You may have noticed that the site hasn’t been updated in nearly a month. There’s a good reason for that: the Toronto International Film Festival came to town, and with it, the most rewarding film experience of my life. A big thanks has to go out to WeGotThisCovered, a terrific website that gave me my first real taste of TIFF last year. I will be forever grateful that, for TIFF 2014, I got the kind of access I wouldn't have even dreamed of a year ago.

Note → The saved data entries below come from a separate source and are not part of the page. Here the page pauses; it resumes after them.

-- ==== Sys2Proof/Laws/KeepsHostLink.lean ====
section
/-!
SUPPORT. What the operations of Machine/HostLink.lean keep, and which parts they may change (Laws/Keeps.lean).
-/

set_option Elab.async false
namespace Sys2Proof.Machine

variable {P : Part → Bool} {Q : State → Prop}

theorem dropEgress_keeps (K : Keeps P Q) (h_rcv : P .rcv = true) (h_icu : P .icu = true) (h_obs : P .obs = true) (h_cex : P .cex = true)
    (h_srg : P .srg = true) (h_mem : P .mem = true) (h_link : P .link = true) (h_dom : P .dom = true) (h_out : P .out = true) {sl : Nat} {s : State}
    (Ks : Q s) : Q (dropEgress sl s) := by
  unfold dropEgress
  exact settleGate_keeps K h_rcv h_icu h_obs h_cex h_srg h_mem h_link h_dom h_out (K.upd Ks (h_cex := .inr h_cex) (h_link := .inr h_link))

theorem inSession_keeps (K : Keeps P Q) (h_rcv : P .rcv = true) (h_icu : P .icu = true) (h_obs : P .obs = true) (h_out : P .out = true) {n : BitVec 3}
    {src : Nat} {s : State} {f : State → State} (Ks : Q s) (Kf : ∀ b0, Q b0 → Q (f b0)) : KeepsBy Q (inSession n src s f) := by
  unfold inSession
  exact KeepsBy.of (Keeps.ite (Kf _ (pend_keeps K h_rcv h_icu h_obs h_out Ks)) Ks)

theorem tdispReply_keeps (K : Keeps P Q) (h_out : P .out = true) {code : Nat} {values : Bytes} {s : State} (Ks : Q s)
    : Q (tdispReply code values s) := by
  unfold tdispReply
  exact State.emit_keeps K h_out Ks

theorem execGetTdispCapabilities_keeps (K : Keeps P Q) (h_rcv : P .rcv = true) (h_icu : P .icu = true) (h_obs : P .obs = true) (h_out : P .out = true)
    {session : BitVec 3} {s : State} (Ks : Q s) : KeepsBy Q (execGetTdispCapabilities session s) := by
  unfold execGetTdispCapabilities
  exact inSession_keeps K h_rcv h_icu h_obs h_out Ks (fun b1 h2 => tdispReply_keeps K h_out h2)

theorem ideReply_keeps (K : Keeps P Q) (h_out : P .out = true) {obj : Nat} {values : Bytes} {s : State} (Ks : Q s) : Q (ideReply obj values s) := by
  unfold ideReply
  exact State.emit_keeps K h_out Ks

theorem execKeyProg_keeps (K : Keeps P Q) (h_rcv : P .rcv = true) (h_icu : P .icu = true) (h_obs : P .obs = true) (h_engKeys : P .engKeys = true)
    (h_kwe : P .kwe = true) (h_ent : P .ent = true) (h_link : P .link = true) (h_out : P .out = true) {session : BitVec 3} {slc : BitVec 4}
    {streamId : BitVec 8} {tx : Bool} {sub : BitVec 2} {k : Bool} {key : BitVec 256} {s : State} (Ks : Q s)
    : KeepsBy Q (execKeyProg session slc streamId tx sub k key s) := by
  unfold execKeyProg
  refine inSession_keeps K h_rcv h_icu h_obs h_out Ks ?_
  intro b1 h2
  extract_lets +onlyGivenNames x3 x4 x5 x6
  have Kx6 : Q x6 := Keeps.ite (loadKey_keeps K h_engKeys h_kwe h_ent (updIde_keeps K h_link h2)) h2
  clear_value x6
  exact ideReply_keeps K h_out Kx6

theorem setTdi_keeps (K : Keeps P Q) (h_ods : P .ods = true) (h_tdi : P .tdi = true) {sl st : Nat} {s : State} (hst : st ≤ 3) (Ks : Q s)
    : Q (setTdi sl st s) := by
  unfold setTdi
  have k : Q { s with tdi := s.tdi.set sl st } := K.tdi h_tdi (fun t j => Tbl.all_set (p := fun n => n ≤ 3) t sl hst j) Ks
  exact Keeps.ite (endTrans_keeps K h_ods k) k

theorem tdispError_keeps (K : Keeps P Q) (h_out : P .out = true) {code : Nat} {s : State} (Ks : Q s) : Q (tdispError code s) := by
  unfold tdispError
  exact tdispReply_keeps K h_out Ks

theorem execLockInterfaceRequest_keeps (K : Keeps P Q) (h_rcv : P .rcv = true) (h_icu : P .icu = true) (h_obs : P .obs = true) (h_ods : P .ods = true)
    (h_tdi : P .tdi = true) (h_out : P .out = true) {session : BitVec 3} {slc : BitVec 4} {s : State} (Ks : Q s)
    : KeepsBy Q (execLockInterfaceRequest session slc s) := by
  unfold execLockInterfaceRequest
  refine inSession_keeps K h_rcv h_icu h_obs h_out Ks ?_
  intro b1 h2
  extract_lets +onlyGivenNames x3
  exact Keeps.ite (tdispReply_keeps K h_out (setTdi_keeps K h_ods h_tdi (by decide) h2)) (tdispError_keeps K h_out h2)

theorem tdiError_keeps (K : Keeps P Q) (h_rcv : P .rcv = true) (h_icu : P .icu = true) (h_obs : P .obs = true) (h_cex : P .cex = true)
    (h_srg : P .srg = true) (h_ods : P .ods = true) (h_mem : P .mem = true) (h_link : P .link = true) (h_dom : P .dom = true) (h_tdi : P .tdi = true)
    (h_out : P .out = true) {sl cause : Nat} {s : State} (Ks : Q s) : Q (tdiError sl cause s) := by
  unfold tdiError
  exact dropEgress_keeps K h_rcv h_icu h_obs h_cex h_srg h_mem h_link h_dom h_out (setTdi_keeps K h_ods h_tdi (by decide) (updIde_keeps K h_link Ks))

theorem leaveSecure_keeps (K : Keeps P Q) (h_engKeys : P .engKeys = true) (h_link : P .link = true) {sl : Nat} {s : State} (Ks : Q s)
    : Q (leaveSecure sl s) := by
  unfold leaveSecure
  extract_lets +onlyGivenNames x1
  have Kx1 : Q x1 := K.engKeys h_engKeys Ks
  clear_value x1
  exact updIde_keeps K h_link Kx1

theorem ideFail_keeps (K : Keeps P Q) (h_rcv : P .rcv = true) (h_icu : P .icu = true) (h_obs : P .obs = true) (h_cex : P .cex = true)
    (h_srg : P .srg = true) (h_ods : P .ods = true) (h_engKeys : P .engKeys = true) (h_mem : P .mem = true) (h_link : P .link = true)
    (h_dom : P .dom = true) (h_tdi : P .tdi = true) (h_out : P .out = true) {sl : Nat} {s : State} (Ks : Q s) : Q (ideFail sl s) := by
  unfold ideFail
  extract_lets +onlyGivenNames x1 x2 x3
  have Kx3 : Q x3 := tdiError_keeps K h_rcv h_icu h_obs h_cex h_srg h_ods h_mem h_link h_dom h_tdi h_out (leaveSecure_keeps K h_engKeys h_link (K.link h_link Ks))
  clear_value x3
  exact raise_keeps K h_cex (pend_keeps K h_rcv h_icu h_obs h_out (logError_keeps K h_rcv h_icu h_obs h_out Kx3))

theorem execHleTlpReceive_keeps (K : Keeps P Q) (h_rcv : P .rcv = true) (h_icu : P .icu = true) (h_obs : P .obs = true) (h_cex : P .cex = true)
    (h_srg : P .srg = true) (h_ods : P .ods = true) (h_engKeys : P .engKeys = true) (h_mem : P .mem = true) (h_link : P .link = true)
    (h_dom : P .dom = true) (h_tdi : P .tdi = true) (h_out : P .out = true) {slc : BitVec 4} {sub : BitVec 2} {k t : Bool} {iv : BitVec 96}
    {aad data : Bytes} {mac : BitVec 96} {s : State} (Ks : Q s) : KeepsBy Q (execHleTlpReceive slc sub k t iv aad data mac s) := by
  unfold execHleTlpReceive
  refine KeepsBy.of ?_
  extract_lets +onlyGivenNames x1 x2 x3
  refine Keeps.ite Ks ?_
  refine Keeps.ite (ideFail_keeps K h_rcv h_icu h_obs h_cex h_srg h_ods h_engKeys h_mem h_link h_dom h_tdi h_out Ks) ?_
  extract_lets +onlyGivenNames x4 x5
  exact Keeps.ite (ideFail_keeps K h_rcv h_icu h_obs h_cex h_srg h_ods h_engKeys h_mem h_link h_dom h_tdi h_out Ks) (Keeps.ite (State.emit_keeps K h_out Ks) Ks)

theorem execLossOfSecure_keeps (K : Keeps P Q) (h_rcv : P .rcv = true) (h_icu : P .icu = true) (h_obs : P .obs = true) (h_cex : P .cex = true)
    (h_srg : P .srg = true) (h_ods : P .ods = true) (h_engKeys : P .engKeys = true) (h_mem : P .mem = true) (h_link : P .link = true)
    (h_dom : P .dom = true) (h_tdi : P .tdi = true) (h_out : P .out = true) {slc : BitVec 4} {s : State} (Ks : Q s)
    : KeepsBy Q (execLossOfSecure slc s) := by
  unfold execLossOfSecure
  exact KeepsBy.of (tdiError_keeps K h_rcv h_icu h_obs h_cex h_srg h_ods h_mem h_link h_dom h_tdi h_out (leaveSecure_keeps K h_engKeys h_link Ks))

theorem execKeySetStop_keeps (K : Keeps P Q) (h_rcv : P .rcv = true) (h_icu : P .icu = true) (h_obs : P .obs = true) (h_cex : P .cex = true)
    (h_srg : P .srg = true) (h_ods : P .ods = true) (h_engKeys : P .engKeys = true) (h_mem : P .mem = true) (h_link : P .link = true)
    (h_dom : P .dom = true) (h_tdi : P .tdi = true) (h_out : P .out = true) {session : BitVec 3} {slc : BitVec 4} {tx : Bool} {sub : BitVec 2}
    {k : Bool} {s : State} (Ks : Q s) : KeepsBy Q (execKeySetStop session slc tx sub k s) := by
  unfold execKeySetStop
  refine inSession_keeps K h_rcv h_icu h_obs h_out Ks ?_
  intro b1 h2
  extract_lets +onlyGivenNames x3 x4 x5
  have Kx5 : Q x5 := Keeps.ite (clearKey_keeps K h_engKeys (updIde_keeps K h_link h2)) h2
  clear_value x5
  extract_lets +onlyGivenNames x6
  have Kx6 : Q x6 := Keeps.ite (tdiError_keeps K h_rcv h_icu h_obs h_cex h_srg h_ods h_mem h_link h_dom h_tdi h_out (leaveSecure_keeps K h_engKeys h_link Kx5)) Kx5
  clear_value x6
  exact ideReply_keeps K h_out Kx6

theorem execStartInterfaceRequest_keeps (K : Keeps P Q) (h_rcv : P .rcv = true) (h_icu : P .icu = true) (h_obs : P .obs = true)
    (h_ods : P .ods = true) (h_tdi : P .tdi = true) (h_out : P .out = true) {session : BitVec 3} {slc : BitVec 4} {s : State} (Ks : Q s)
    : KeepsBy Q (execStartInterfaceRequest session slc s) := by
  unfold execStartInterfaceRequest
  exact inSession_keeps K h_rcv h_icu h_obs h_out Ks (fun b1 h2 => Keeps.ite (tdispReply_keeps K h_out (setTdi_keeps K h_ods h_tdi (by decide) h2)) (tdispError_keeps K h_out h2))

theorem execTdispUnsupportedRequest_keeps (K : Keeps P Q) (h_rcv : P .rcv = true) (h_icu : P .icu = true) (h_obs : P .obs = true)
    (h_out : P .out = true) {session : BitVec 3} {_code : BitVec 8} {s : State} (Ks : Q s)
    : KeepsBy Q (execTdispUnsupportedRequest session _code s) := by
  unfold execTdispUnsupportedRequest
  exact inSession_keeps K h_rcv h_icu h_obs h_out Ks (fun b1 h2 => tdispError_keeps K h_out h2)

theorem execHleTlpEgress_keeps (K : Keeps P Q) (h_rcv : P .rcv = true) (h_icu : P .icu = true) (h_obs : P .obs = true) (h_cex : P .cex = true)
    (h_srg : P .srg = true) (h_mem : P .mem = true) (h_link : P .link = true) (h_dom : P .dom = true) (h_out : P .out = true) {slc : BitVec 5}
    {sub : BitVec 2} {header data : Bytes} {s : State} (Ks : Q s) : KeepsBy Q (execHleTlpEgress slc sub header data s) := by
  unfold execHleTlpEgress
  refine KeepsBy.of ?_
  extract_lets +onlyGivenNames x1
  refine Keeps.ite Ks ?_
  extract_lets +onlyGivenNames x2 x3 x4 x5
  have Kx5 : Q x5 := Keeps.ite (sliceCount_keeps K h_link Ks) Ks
  clear_value x5
  exact settleGate_keeps K h_rcv h_icu h_obs h_cex h_srg h_mem h_link h_dom h_out (K.link h_link Kx5)

theorem execKeySetGo_keeps (K : Keeps P Q) (h_rcv : P .rcv = true) (h_icu : P .icu = true) (h_obs : P .obs = true) (h_link : P .link = true)
    (h_out : P .out = true) {session : BitVec 3} {slc : BitVec 4} {tx : Bool} {sub : BitVec 2} {k : Bool} {s : State} (Ks : Q s)
    : KeepsBy Q (execKeySetGo session slc tx sub k s) := by
  unfold execKeySetGo
  refine inSession_keeps K h_rcv h_icu h_obs h_out Ks ?_
  intro b1 h2
  extract_lets +onlyGivenNames x3 x4
  have Kx4 : Q x4 := Keeps.ite (updIde_keeps K h_link h2) h2
  clear_value x4
  exact ideReply_keeps K h_out Kx4

theorem execQuery_keeps (K : Keeps P Q) (h_rcv : P .rcv = true) (h_icu : P .icu = true) (h_obs : P .obs = true) (h_out : P .out = true)
    {session : BitVec 3} {slc : BitVec 4} {s : State} (Ks : Q s) : KeepsBy Q (execQuery session slc s) := by
  unfold execQuery
  refine inSession_keeps K h_rcv h_icu h_obs h_out Ks ?_
  intro b1 h2
  extract_lets +onlyGivenNames x3
  exact ideReply_keeps K h_out h2

theorem execGetTdispVersion_keeps (K : Keeps P Q) (h_rcv : P .rcv = true) (h_icu : P .icu = true) (h_obs : P .obs = true) (h_out : P .out = true)
    {session : BitVec 3} {s : State} (Ks : Q s) : KeepsBy Q (execGetTdispVersion session s) := by
  unfold execGetTdispVersion
  exact inSession_keeps K h_rcv h_icu h_obs h_out Ks (fun b1 h2 => tdispReply_keeps K h_out h2)

theorem execGetDeviceInterfaceState_keeps (K : Keeps P Q) (h_rcv : P .rcv = true) (h_icu : P .icu = true) (h_obs : P .obs = true)
    (h_out : P .out = true) {session : BitVec 3} {slc : BitVec 4} {s : State} (Ks : Q s) : KeepsBy Q (execGetDeviceInterfaceState session slc s) := by
  unfold execGetDeviceInterfaceState
  exact inSession_keeps K h_rcv h_icu h_obs h_out Ks (fun b1 h2 => tdispReply_keeps K h_out h2)

theorem execGetDeviceInterfaceReport_keeps (K : Keeps P Q) (h_rcv : P .rcv = true) (h_icu : P .icu = true) (h_obs : P .obs = true)
    (h_out : P .out = true) {session : BitVec 3} {slc : BitVec 4} {s : State} (Ks : Q s)
    : KeepsBy Q (execGetDeviceInterfaceReport session slc s) := by
  unfold execGetDeviceInterfaceReport
  exact inSession_keeps K h_rcv h_icu h_obs h_out Ks (fun b1 h2 => tdispReply_keeps K h_out h2)

theorem execStopInterfaceRequest_keeps (K : Keeps P Q) (h_rcv : P .rcv = true) (h_icu : P .icu = true) (h_obs : P .obs = true) (h_ods : P .ods = true)
    (h_link : P .link = true) (h_tdi : P .tdi = true) (h_out : P .out = true) {session : BitVec 3} {slc : BitVec 4} {s : State} (Ks : Q s)
    : KeepsBy Q (execStopInterfaceRequest session slc s) := by
  unfold execStopInterfaceRequest
  exact inSession_keeps K h_rcv h_icu h_obs h_out Ks (fun b1 h2 => tdispReply_keeps K h_out (setTdi_keeps K h_ods h_tdi (by decide) (updIde_keeps K h_link h2)))

end Sys2Proof.Machine
end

There’s nothing quite like going to TIFF as press. In the last month, I’ve seen more than 30 movies, written more than 15 full reviews and nearly 30 capsules, and transcribed many hours of raw, low-quality iPhone recordings. I’ve met, interviewed, shared elevators with, and embarrassed myself in front of actors and directors who used to only be names and faces on my computer. Better yet, I had the immense pleasure of meeting some of the film and culture writers who have had the biggest impact on me, including Scott Tobias, Noel Murray, Amy Nicholson, and Sam Adams (I’m pretty sure I saw Linda Holmes and Alyssa Rosenberg at one point, but was too cowardly to try and say hi).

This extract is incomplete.